TaskContext is the only clean Python API to read/write return values between tasks without inline SQL.
The dagv1 dependency is confined to the 2 wrappers — future migration = 2 SPs to touch, zero
business SPs affected.
SKIP cascade
ROOT_TASK_WRAPPER returns 'SKIP' when no new files exist (CRON mode with no data).
Downstream tasks guard on:
WHEN SYSTEM$GET_PREDECESSOR_RETURN_VALUE(...) != 'SKIP'
Backward-compatible defaults
continueabsent → interpreted as1(pipeline continues) — existing SPs unchangedtrigger_ruleabsent →ALL(all predecessors must continue)
Business SP contract
SPs receive args: dict, return dict. They are unaware they run inside a DAG.
They must be no-op safe on new_files = [] (on-demand mode).
multi_client_execution — orchestration multi-tenant
When a task step declares multi_client_execution: true, TASK_WRAPPER iterates over all
client schemas in the current database and calls the target SP once per client.
No CLIENT_LIST table required.

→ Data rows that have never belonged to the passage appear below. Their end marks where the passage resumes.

def tab01a : List PDef :=
  [busPeakPowerLimit, busContPowerLimit, dormantSamplePeriod, dormantWakeInputs,
   evacuateInputPair, evacuatePoint, autoRestartDelay, resetLoopHoldMax]
def tab10a : List PDef :=
  [axisScale, fingeringTable, runCurrent, holdCurrent, holdDelay, tOff, tBlank, embouchure,
   chopFloor, clMode, leadGain, leadMax, encType, encScale, encOffset, encDir, encFilter,
   ssiClock, ssiFormat, ssiPeriod, ssiMonoflop, devWindow, devTime, encCrossTol]
def tab10b : List PDef :=
  [speedMax, accelMax, decelMax, decelSafeMax, jerkMax, defaultSpeed, defaultAccel, defaultDecel,
   defaultJerk, travelMin, travelMax, inPosWindow, inPosTime, jogSpeedMax, jogSpan, homeMethod,
   homeDir, homeSpeed, homeCreepSpeed, homeAccel, homeCurrent, homeStopError, homeStopTime,
   homeBackoff]
def tab10c : List PDef :=
  [homePosition, homeSwitchInput, homeMaxTravel, homeConfirmTime, homeTimeout]
def tab20a : List PDef :=
  [portalEnable, portalType, portalSide, portalAxisMap, lockPair, closedPair, stepRetPair,
   emergencyPair, isolationPair, openButtonDi, closeButtonDi, openPreselect, autoCloseTime,
   warningTime, recloseDelay, lockConfirmTime, stepConfirmTime, maxReversals, closedWindow,
   portalLsMap, portalAutoOpen, portalPos, profSpeed, profAccel]
def tab20b : List PDef :=
  [profDecel, profJerk, releaseLPair, releaseRPair, zeroSpeedPair]
def tab30a : List PDef :=
  [torqueConstant, polePairs, transmissionEff, movingMass, closeForceLimit, forceDevMin,
   spreadGain, forceConfirm, openForceDev, pocketZone, pocketDev, pocketReliefCurrent,
   errGrowthWindow, errGrowthLimit, armDelay, obstacleReaction, learnShift, learnCycles,
   saveInterval, stepForceLimit, stepErrLimit, finalZone, probeEnable, probeFreq]
def tab30b : List PDef :=
  [probeDither, probeDwell, probeOnsetMargin, probeComplianceTol, probePosTol, edgeType,
   edgeAxis, edgePressR, edgeOpenR, edgeFilter, edgeShortTime, edgeFaultAsPressed, edgePwResponse]
def tab40a : List PDef :=
  [safetyPairDi, safetyPairMode, discrepancyTime, loopCloseDelay, loopOffpulse, loopRetryDelay,
   ssEnvDecel, ssSpeedTol, ssEnvDelay, ssStandstillSpeed, sflMargin, sflTime, lockZone,
   stepDeployTol, degradedTimeLimit]
def tab50a : List PDef :=
  [bankClass, diFilterMax, diOnTh, diOffTh, diTestSource, tpPeriod, diMaxActive, diChatterCount,
   diChatterWindow, lsNominal, lsWireClass, lsInrushFactor, lsInrushTime, lsMode, lsOpenLoad,
   lsFailsafe, lsRetryMax, lsRetryDelay, lsPriority, feedUn, feedClass]
def tab60a : List PDef :=
  [canStatusPeriod, canStatusBaseId]
def tab70a : List PDef :=
  [fabricEthertype, fabricVid, fabricId, addrMode, fixedAddr, anchorEnable, anchorPriority,
   anchorBase, fabricLoadWarn, safeAgeMargin, sessionRto, sessionRetries, ptpProfile, ptpDomain,
   ptpPriority1, ptpPriority2, syncIntervalLog, servoKp, servoKi, stepThreshold, rateLimit]
def tab80a : List PDef :=
  [txnFabricLead, txnDecideMargin, txnQueryTimeout, txnMaxLead]
def tab90a : List PDef :=
  [twinRole, twinPeerSerial, twinReturnDelay, twinPeerWait, twinOrphanTimeout]
def tabA0a : List PDef :=
  [incidentTriggers]
def tabB0a : List PDef :=
  [svcIpv4Addr, svcTcpPort, serviceOperatorId, updateInActive, debugUnlockTime, updateIdleTimeout]

/-- Every parameter, in ascending ID (R8, R347). -/
def all : List PDef :=
  tab01a ++ tab10a ++ tab10b ++ tab10c ++ tab20a ++ tab20b ++ tab30a ++ tab30b ++ tab40a ++ tab50a ++ tab60a ++ tab70a ++ tab80a ++ tab90a ++ tabA0a ++ tabB0a
end P

/-- The definition of a parameter ID (R8: none means the ID is not defined). -/
def pFind (id : Nat) : Option PDef := P.all.find? (fun d => d.id == id)

/-- The default of an instance: P2 and P3 lie on side R (R261); EDGEe belongs to AX(4(e/2) + e mod 2)
(R278); every other default is the same for all instances. -/
def PDef.dfl (d : PDef) (i : Nat) : Int :=
  if d.id = 0x2012 then (if i < 2 then 0 else 1)
  else if d.id = 0x3041 then ((4 * (i / 2) + i % 2 : Nat) : Int)
  else d.dflt

/-- The store's key of a parameter's instance. -/
def pKey (id inst : Nat) : Nat := id * 65536 + inst

/-- The listed value of a key, none when it stands at its default. -/
def PStore.find (st : PStore) (k : Nat) : Option Int :=
  match st with
  | [] => none
  | (a, v) :: r => if a = k then some v else PStore.find r k

/-- Remove a key. -/
def PStore.drop (st : PStore) (k : Nat) : PStore :=
  match st with
  | [] => []
  | (a, v) :: r => if a = k then r else (a, v) :: PStore.drop r k

/-- Put a value at a key, keeping the keys strictly rising. -/
def PStore.put (st : PStore) (k : Nat) (x : Int) : PStore :=
  match st with
  | [] => [(k, x)]
  | (a, v) :: r =>
    if k < a then (k, x) :: (a, v) :: r
    else if a = k then (k, x) :: r
    else (a, v) :: PStore.put r k x

/-- The value of an instance: the listed value, else the default. -/
def PStore.get (st : PStore) (d : PDef) (i : Nat) : Int :=
  match st.find (pKey d.id i) with
  | some v => v
  | none => d.dfl i

/-- Write a value in the canonical form: a default is not listed. -/
def PStore.set (st : PStore) (d : PDef) (i : Nat) (x : Int) : PStore :=
  if x = d.dfl i then st.drop (pKey d.id i) else st.put (pKey d.id i) x

/-- Instances of a kind present on a part (R2, R237, R390). -/
def InstK.count (part : Part) : InstK → Nat
  | .module => 1
  | .axis => if part = .A then 16 else 8
  | .portal => if part = .A then 4 else 2
  | .pos => if part = .A then 64 else 32
  | .prof => if part = .A then 32 else 16
  | .pair => 16
  | .edge => 8
  | .bank => 4
  | .di => 64
  | .ls => 24
  | .feed => 3
  | .can => 2

/-- INSTANCE names something present. Groups are numbered 1 to 3 (R390). -/
def InstK.has (part : Part) (k : InstK) (i : Nat) : Bool :=
  match k with
  | .feed => decide (1 ≤ i) && decide (i ≤ 3)
  | _ => decide (i < k.count part)

/-- A value lies in the parameter's range on its part (R53, R56: the B part has half the power).
 (Assumption 54 DEDUCED) -/
def PDef.ok (part : Part) (d : PDef) (x : Int) : Bool :=
  let hi := if part = .B ∧ d.id = 0x0120 then 1200 else if part = .B ∧ d.id = 0x0121 then 300 else d.hi
  d.extra.contains x || (decide (d.lo ≤ x) && decide (x ≤ hi) && decide (x % d.step = 0))

/-- The canonical form of a store: keys strictly rising, each the key of a defined parameter, no value
equal to its default. -/
def PStore.wf (st : PStore) : Bool :=
  match st with
  | [] => true
  | (k, x) :: r =>
    (match pFind (k / 65536) with
      | some d => decide (x ≠ d.dfl (k % 65536))
      | none => false)
    && (match r with
      | [] => true
      | (k', _) :: _ => decide (k < k'))
    && PStore.wf r

end Sys2Proof.Machine
end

The schema structure itself is the state — consistent with
ADR-0004 (zero statefile). PROVISION_CLIENT creates a schema → automatically included on next run.

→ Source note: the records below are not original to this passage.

-- ==== Sys2Proof/Machine/Drive.lean ====
section
/-! DEFINITION. Axis drive (05): encoder position, fingering tables, amplitude, chopper, encoder
checks, drive faults; and what removes torque (R219, R313). -/
namespace Sys2Proof.Machine

/-! ### Fingering tables (R158 to R163) -/

/-- PHASE_A and PHASE_B of an entry's word (R158). -/
def entryOf (w : Nat) : Int × Int := (ofBits 12 (field w 16 12), ofBits 12 (field w 0 12))

def wordOf (e : Int × Int) : Nat := toBits 12 e.1 * 65536 + toBits 12 e.2

/-- The user table an axis selects and can use. (Assumption 55 DEDUCED) -/
def Axis.userTab (a : Axis) (n : Nat) : Option FTab :=
  if n = 0 then none
  else match a.tabs.getD (n - 1) none with
    | some t => if t.valid then some t else none
    | none => none

def Mod.sel (m : Mod) (i : Nat) : Nat := m.pn P.fingeringTable i

/-- The user table an axis runs on: none on table 0, and none while it stands on the fall-back (R163). -/
def Mod.inUse (m : Mod) (i : Nat) : Option FTab :=
  if (m.axis i).fellBack then none else (m.axis i).userTab (m.sel i)

/-- The set-points at a table address: table 0 where the selected table is invalid (R163). -/
def Mod.tabEntry (m : Mod) (i : Nat) (addr : Nat) : Int × Int :=
  match m.inUse i with
  | some t => entryOf (t.words.getD addr 0)
  | none => sineEntry addr

/-- 1,024 times the larger mean square of the selected table; the sine has 2,047^2 / 2 (R161, R166). -/
def Mod.tabMs (m : Mod) (i : Nat) : Nat :=
  match m.inUse i with
  | some t => max t.msA t.msB
  | none => 2047 * 2047 * 512

/-- tan(5.625 deg) as a fraction, for the angle test of R160. -/
def tanMax : Nat × Nat := (98491403357164253077, 1000000000000000000000)

/-- R160 on one entry and its follower: ranges, magnitude, and an advance above 0 and at most 5.625
degrees (sine and cosine of the advance by cross and dot product). -/
def entryOk (w nx : Nat) : Bool :=
  let (a, b) := entryOf w
  let (c, d) := entryOf nx
  let mag := a * a + b * b
  decide (field w 28 4 = 0) && decide (field w 12 4 = 0) && decide (w < 2 ^ 32)
    && decide (-2047 ≤ a) && decide (-2047 ≤ b)
    && decide ((1024 * 1024 : Int) ≤ mag) && decide (mag ≤ (2047 * 2047 : Int))
    && decide (0 < a * d - b * c) && decide (0 < a * c + b * d)
    && decide ((a * d - b * c) * tanMax.2 ≤ (a * c + b * d) * tanMax.1)

/-- Quadrant of an entry's electrical angle, 0 to 3. -/
def quadrant (e : Int × Int) : Nat :=
  if 0 < e.1 ∧ 0 ≤ e.2 then 0 else if e.1 ≤ 0 ∧ 0 < e.2 then 1 else if e.1 < 0 ∧ e.2 ≤ 0 then 2 else 3

/-- Passages from quadrant 3 to 0 over the whole table: the number of turns. -/
def turns (l : List Nat) : Nat :=
  let qs := l.map (fun w => quadrant (entryOf w))
  ((qs.zip (qs.drop 1 ++ qs.take 1)).filter (fun x => x.1 == 3 && x.2 == 0)).length

def firstBad (k : Nat) : List (Nat × Nat) → Option Nat
  | [] => none
  | (w, nx) :: r => if entryOk w nx then firstBad (k + 1) r else some k

/-- The first failing entry of a user table, or 1,024 when only the sum fails (R160). -/
def tableFault (l : List Nat) : Option Nat :=
  match firstBad 0 (l.zip (l.drop 1 ++ l.take 1)) with
  | some k => some k
  | none => if turns l = 1 then none else some 1024

/-- The accepted table: its words, CRC-32 and mean squares (R161). -/
def mkTab (b : List Byte) : FTab :=
  let w := toWords 1024 b
  let sum (f : Int × Int → Int) : Nat := (w.foldl (fun (s : Int) x => s + f (entryOf x) * f (entryOf x)) 0).toNat
  ⟨true, w, crc32 b, sum (·.1), sum (·.2)⟩

/-! ### Encoders (R153, R181, R184 to R187) -/

/-- Signal A changes: A leads B while the count rises (R181). (Assumption 136 DEDUCED) -/
def Quad.onA (q : Quad) (l : Bool) : Quad :=
  { q with a := l, heldA := 0, n := wrap32 (q.n + if l = q.b then -1 else 1) }

/-- (Assumption 136 DEDUCED) -/
def Quad.onB (q : Quad) (l : Bool) : Quad :=
  { q with b := l, heldB := 0, n := wrap32 (q.n + if l = q.a then 1 else -1) }

/-- One run of levels through the filter and the x4 decoder (R181): a new level counts once it has held for `f` MOT
ticks; both signals on one filtered sample are an illegal transition, which moves no count.
 (Assumption 136 DEDUCED) -/
def Quad.run (f : Nat) (q : Quad) (r : EncRun) : Quad :=
  let ha := if r.a = q.a then 0 else q.heldA + r.ticks
  let hb := if r.b = q.b then 0 else q.heldB + r.ticks
  let da := decide (r.a ≠ q.a) && decide (f ≤ ha)
  let db := decide (r.b ≠ q.b) && decide (f ≤ hb)
  let q := { q with heldA := ha, heldB := hb }
  if da && db then
    (if ha = hb then { q with a := r.a, b := r.b, heldA := 0, heldB := 0 }
     else if hb < ha then (q.onA r.a).onB r.b else (q.onB r.b).onA r.a)
  else if da then q.onA r.a else if db then q.onB r.b else q

/-- The decoder of an axis follows its lines. (Assumption 136 DEDUCED) -/
def Mod.decode (m : Mod) (i : Nat) (l : List EncRun) : Mod :=
  let f := m.pn P.encFilter i
  m.onAx i (fun a => { a with quad := l.foldl (Quad.run f) a.quad })

/-- Position in microsteps of a count of either channel (R187). Z_REF is kept in 2^-16 count. -/
def Mod.posOf (m : Mod) (i : Nat) (c : Int) : Int :=
  let a := m.axis i
  let dir : Int := if m.p P.encDir i = 1 then -1 else 1
  wrap32 (roundDiv (dir * (c * 65536 - a.zRef) * m.p P.encScale i) 4294967296 + m.p P.encOffset i + a.homeRef)

/-- The Z_REF at which a count has a position (R187, R226, R493). -/
def Mod.zRefFor (m : Mod) (i : Nat) (c p : Int) : Int :=
  let dir : Int := if m.p P.encDir i = 1 then -1 else 1
  c * 65536 - dir * roundDiv ((p - m.p P.encOffset i - (m.axis i).homeRef) * 4294967296) (max 1 (m.p P.encScale i))

/-- P_ENC in microsteps, of the last tick's sample. -/
def Mod.pEnc (m : Mod) (i : Nat) : Int :=
  match (m.axis i).frozen with
  | some x => x
  | none => m.posOf i (m.axis i).count

/-- The error e = P_CMD - P_ENC in microsteps (R4, R190). -/
def Mod.err (m : Mod) (i : Nat) : Int := wrap32 ((m.axis i).pcmd - m.pEnc i)

/-- The encoder position the current loop uses (R155): the count of the last 25 us sample, for SSI the last frame's
extrapolated with the speed of the last two (R184). -/
def Mod.pLoop (m : Mod) (i : Nat) : Int :=
  let a := m.axis i
  match a.frozen with
  | some x => x
  | none =>
    if m.p P.encType i = 2 then
      m.posOf i (a.count + a.ssiDelta * (m.raw - a.ssiAt : Nat) / (max 1 (m.pn P.ssiPeriod i) * US : Nat))
    else m.posOf i a.loopCount

def Mod.scale (m : Mod) (i : Nat) : Nat := m.pn P.axisScale i

/-- Host position of a microstep position (R205). -/
def Mod.hostPos (m : Mod) (i : Nat) (p : Int) : Int := toUm (m.scale i) (p + (m.axis i).posOrigin)

/-- Microstep position of a host position (R205). -/
def Mod.stepPos (m : Mod) (i : Nat) (x : Int) : Int := toSteps (m.scale i) x - (m.axis i).posOrigin

/-- A distance in microsteps as um. -/
def Mod.um (m : Mod) (i : Nat) (d : Int) : Int := toUm (m.scale i) d

def Mod.lastTick (m : Mod) : Nat := m.tickAt - 20000

/-- P_INT: linear from P_CMD(k-1) to P_CMD(k) over the tick, every us, truncated toward P_CMD(k-1)
(R153). -/
def Mod.pInt (m : Mod) (i : Nat) : Int :=
  let a := m.axis i
  let k := min 100 ((m.raw - m.lastTick) / US)
  wrap32 (a.pcmdPrev + truncDiv (wrap32 (a.pcmd - a.pcmdPrev) * k) 100)

/-! ### Roles (R237, R238) -/

def Mod.enabled (m : Mod) (p : Nat) : Bool :=
  decide (p < InstK.portal.count m.id.part) && decide (m.p P.portalEnable p = 1)

/-- The axis of a role (0 leaf L, 1 leaf R, 2 step, 3 lock) of a portal. -/
def Mod.roleAxis (m : Mod) (p r : Nat) : Option Nat :=
  let k := field (m.pn P.portalAxisMap p) (3 * r) 3
  if k < 4 then some (4 * p + k) else none

/-- The portal and role an axis holds in an enabled portal. -/
def Mod.roleOf (m : Mod) (i : Nat) : Option (Nat × Nat) :=
  let p := i / 4
  if m.enabled p then ((upto 4).find? (fun r => m.roleAxis p r == some i)).map (fun r => (p, r)) else none

def Mod.roleAxes (m : Mod) (p : Nat) : List Nat := (upto 4).filterMap (m.roleAxis p)

def Mod.leaves (m : Mod) (p : Nat) : List Nat := (upto 2).filterMap (m.roleAxis p)

def Mod.isLeaf (m : Mod) (i : Nat) : Bool :=
  match m.roleOf i with
  | some (_, r) => decide (r < 2)
  | none => false

/-- A role's position POSk in um, none while unset (R261). -/
def Mod.posUm (m : Mod) (p r k : Nat) : Option Int :=
  let v := m.p P.portalPos (16 * p + 4 * r + k)
  if v = unset then none else some v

OFFBOARD_CLIENT drops the schema → automatically excluded. Zero drift, zero maintenance.
# TASK_WRAPPER — multi_client_execution path (Core API)
from snowflake.core import Root
def task_wrapper(session, args):
if args.get("multi_client_execution"):
root = Root(session)
db = session.get_current_database()
clients = [
s.name for s in root.databases[db].schemas.iter()
if s.name not in ("PUBLIC", "INFORMATION_SCHEMA")
]
for client_id in clients:
session.call(args["target_sp"], {**args, "client_id": client_id})
return {"continue": 1}
else:
return session.call(args["target_sp"], args)
The target SP handles one client. It receives client_id in args, injected by TASK_WRAPPER.
No wrapper SP in the client schema — the business SP in PUBLIC operates directly on the client schema.
# SP in PUBLIC — handles one client, unaware of the loop
def process_one_client(session, args: dict) -> dict:
client_id = args["client_id"] # injected by TASK_WRAPPER
session.sql(f"INSERT INTO {client_id}.results SELECT ...").collect()
return {"continue": 1}
Manifest declaration
tasks:
- name: PROCESS_CLIENTS
target_sp: process_one_client # SP in PUBLIC
multi_client_execution: true
trigger_rule: ALL
What this removes
No SP wrappers in client schemas. The client schema contains only data objects: tables, stages, event_table, secrets (delegated credentials). No orchestration logic.
Manifest example
dag:
notification_type: ON_ERROR
notify: [SUPPORT]
schedule: "{{vars.schedule}}"
stages:
- external_input_files # provisions stage + injects POLL_AND_DISPATCH
- external_output_files # provisions stage
- internal_exposed_files # provisions stage + VIEWER grants
- resources_static # provisions stage